Dataset entries:
/-! ### The trunk under the execution of a request -/

/-- The supply, the lines, the receiver, TTXD, the queue of commands and the arbiter's choices are left alone. -/
structure State.KeepsTrunk (s t : State) : Prop where
  supply : t.supply = s.supply
  trxd : t.trxd = s.trxd
  straps : t.straps = s.straps
  rx : t.rx = s.rx
  tx : t.tx = s.tx
  pending : t.pending = s.pending
  decisionMode : t.arbiter.decisionMode = s.arbiter.decisionMode
  roundSet : t.arbiter.roundSet = s.arbiter.roundSet
  grant : t.arbiter.grant = s.arbiter.grant

theorem State.KeepsTrunk.trans {s t u : State} (h : s.KeepsTrunk t) (k : t.KeepsTrunk u) : s.KeepsTrunk u :=
  ⟨k.supply.trans h.supply, k.trxd.trans h.trxd, k.straps.trans h.straps, k.rx.trans h.rx, k.tx.trans h.tx,
    k.pending.trans h.pending, k.decisionMode.trans h.decisionMode, k.roundSet.trans h.roundSet, k.grant.trans h.grant⟩

theorem State.KeepsTrunk.refl (s : State) : s.KeepsTrunk s := ⟨rfl, rfl, rfl, rfl, rfl, rfl, rfl, rfl, rfl⟩

theorem State.OnlyWork.keepsTrunk {s t : State} (h : s.OnlyWork t) : s.KeepsTrunk t :=
  ⟨h.supply, h.trxd, h.straps, h.rx, h.tx, h.pending, h.decisionMode, h.roundSet, h.grant⟩

theorem State.setRoutes_keepsTrunk (s : State) (r : RouteUnit) : s.KeepsTrunk (s.setRoutes r) :=
  ⟨rfl, rfl, rfl, rfl, rfl, rfl, rfl, rfl, rfl⟩

theorem State.completeEntry_onlyWork (s : State) (i : EntryId) (st : Status) (r : Reply) :
    s.OnlyWork (s.completeEntry i st r) := State.onlyWork_closed.completeEntry s i st r

theorem State.completeEntry_keepsTrunk (s : State) (i : EntryId) (st : Status) (r : Reply) :
    s.KeepsTrunk (s.completeEntry i st r) := (s.completeEntry_onlyWork i st r).keepsTrunk

theorem State.cancelTarget_onlyWork (s : State) (j : EntryId) :
    s.OnlyWork (s.cancelTarget j).1 ∨
      (s.setRoutes { s.routes with pendingCommit := none }).OnlyWork (s.cancelTarget j).1 := by
  have h := State.onlyWork_closed
  unfold State.cancelTarget
  split
  · exact .inl (h.trans (h.foldl (h.cancelMember j) _ _) (h.settle _ _))
  · exact .inl (h.trans (h.foldl (h.cancelMember j) _ _) (h.settle _ _))
  · exact .inl (h.trans (h.trans (h.removeTimer _ _) (h.dropMember _ _)) (h.settle _ _))
  · exact .inr (h.completeEntry _ _ _ _)
  all_goals exact .inl (h.refl s)

/-- The entry allocated apart, a request acts on work, or on the route table, the arbiter's configuration or the halt flag. -/
theorem State.execute_keepsTrunk (s : State) (i : EntryId) (r : Request) : s.KeepsTrunk (s.execute i r) := by
  have h := State.onlyWork_closed
  cases r with
  | read a n => exact (h.resolve s i _ _ _ _ _).keepsTrunk
  | write p a d => exact (h.resolve s i _ _ _ _ _).keepsTrunk
  | watch a iv li mask pat => exact (h.resolve s i _ _ _ _ _).keepsTrunk
  | cancel tag =>
    simp only [State.execute, State.cancel]
    split
    · exact s.completeEntry_keepsTrunk i _ _
    · rename_i j _
      refine .trans ?_ (State.completeEntry_keepsTrunk _ i _ _)
      rcases s.cancelTarget_onlyWork j with work | work
      · exact work.keepsTrunk
      · exact (s.setRoutes_keepsTrunk _).trans work.keepsTrunk
  | stageRoute slot record =>
    simp only [State.execute, State.stage]
    split
    · exact s.completeEntry_keepsTrunk i _ _
    · exact (s.setRoutes_keepsTrunk _).trans (State.completeEntry_keepsTrunk _ i _ _)
  | commit g m t =>
    simp only [State.execute, State.commit]
    repeat' split
    · exact s.completeEntry_keepsTrunk i _ _
    · exact s.completeEntry_keepsTrunk i _ _
    · exact s.completeEntry_keepsTrunk i _ _
    · exact (s.setRoutes_keepsTrunk _).trans (State.completeEntry_keepsTrunk _ i _ _)
    · exact (s.setRoutes_keepsTrunk _).trans (State.completeEntry_keepsTrunk _ i _ _)
    · exact (h.setEntry s i _).keepsTrunk.trans (State.setRoutes_keepsTrunk _ _)
  | discard =>
    simp only [State.execute, State.discardStaging]
    split
    · exact s.completeEntry_keepsTrunk i _ _
    · exact (s.setRoutes_keepsTrunk _).trans (State.completeEntry_keepsTrunk _ i _ _)
  | setBranch b c => exact (h.setBranch s i b c).keepsTrunk
  | setArbiter c =>
    have configured : s.KeepsTrunk (s.setArbiter { s.arbiter with config := c }) :=
      ⟨rfl, rfl, rfl, rfl, rfl, rfl, rfl, rfl, rfl⟩
    exact configured.trans (State.completeEntry_keepsTrunk _ i _ _)
  | reset scope =>
    have halted : s.KeepsTrunk { s with halt := true } := ⟨rfl, rfl, rfl, rfl, rfl, rfl, rfl, rfl, rfl⟩
    exact (halted.trans (h.setEntry { s with halt := true } i { s.entry i with scope := some scope }).keepsTrunk).trans
      (State.completeEntry_keepsTrunk _ i _ _)
  | identify => exact s.completeEntry_keepsTrunk i _ _
  | getStatus => exact s.completeEntry_keepsTrunk i _ _
  | readRoute bank slot => exact s.completeEntry_keepsTrunk i _ _
  | getBranch b => exact s.completeEntry_keepsTrunk i _ _

theorem State.allocate_onlyWork (s : State) (i : EntryId) (fr : Frame) : s.OnlyWork (s.allocate i fr) := by
  constructor <;> rfl

/-- What the checks do to a taken frame: its tag is a duplicate, nothing is FREE, it is malformed, or it is executed. -/
inductive State.Checked (s : State) (fr : Frame) : State → Prop
  | duplicate (h : s.tagInUse fr.tag = true) : s.Checked fr (s.hand (.duplicateTag fr.tag fr.kind))
  | full (h : s.lowestFree = none) : s.Checked fr s
  | malformed {i : EntryId} (fresh : s.tagInUse fr.tag = false) (free : s.lowestFree = some i) (hr : fr.request = none) :
      s.Checked fr ((s.allocate i fr).refuse i .badRequest)
  | executed {i : EntryId} {r : Request} (fresh : s.tagInUse fr.tag = false) (free : s.lowestFree = some i)
      (hr : fr.request = some r) : s.Checked fr ((s.allocate i fr).execute i r)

— What is required —
Search the data for "fresh". Copy every matching line.

— Solution —
  | malformed {i : EntryId} (fresh : s.tagInUse fr.tag = false) (free : s.lowestFree = some i) (hr : fr.request = none) :
  | executed {i : EntryId} {r : Request} (fresh : s.tagInUse fr.tag = false) (free : s.lowestFree = some i)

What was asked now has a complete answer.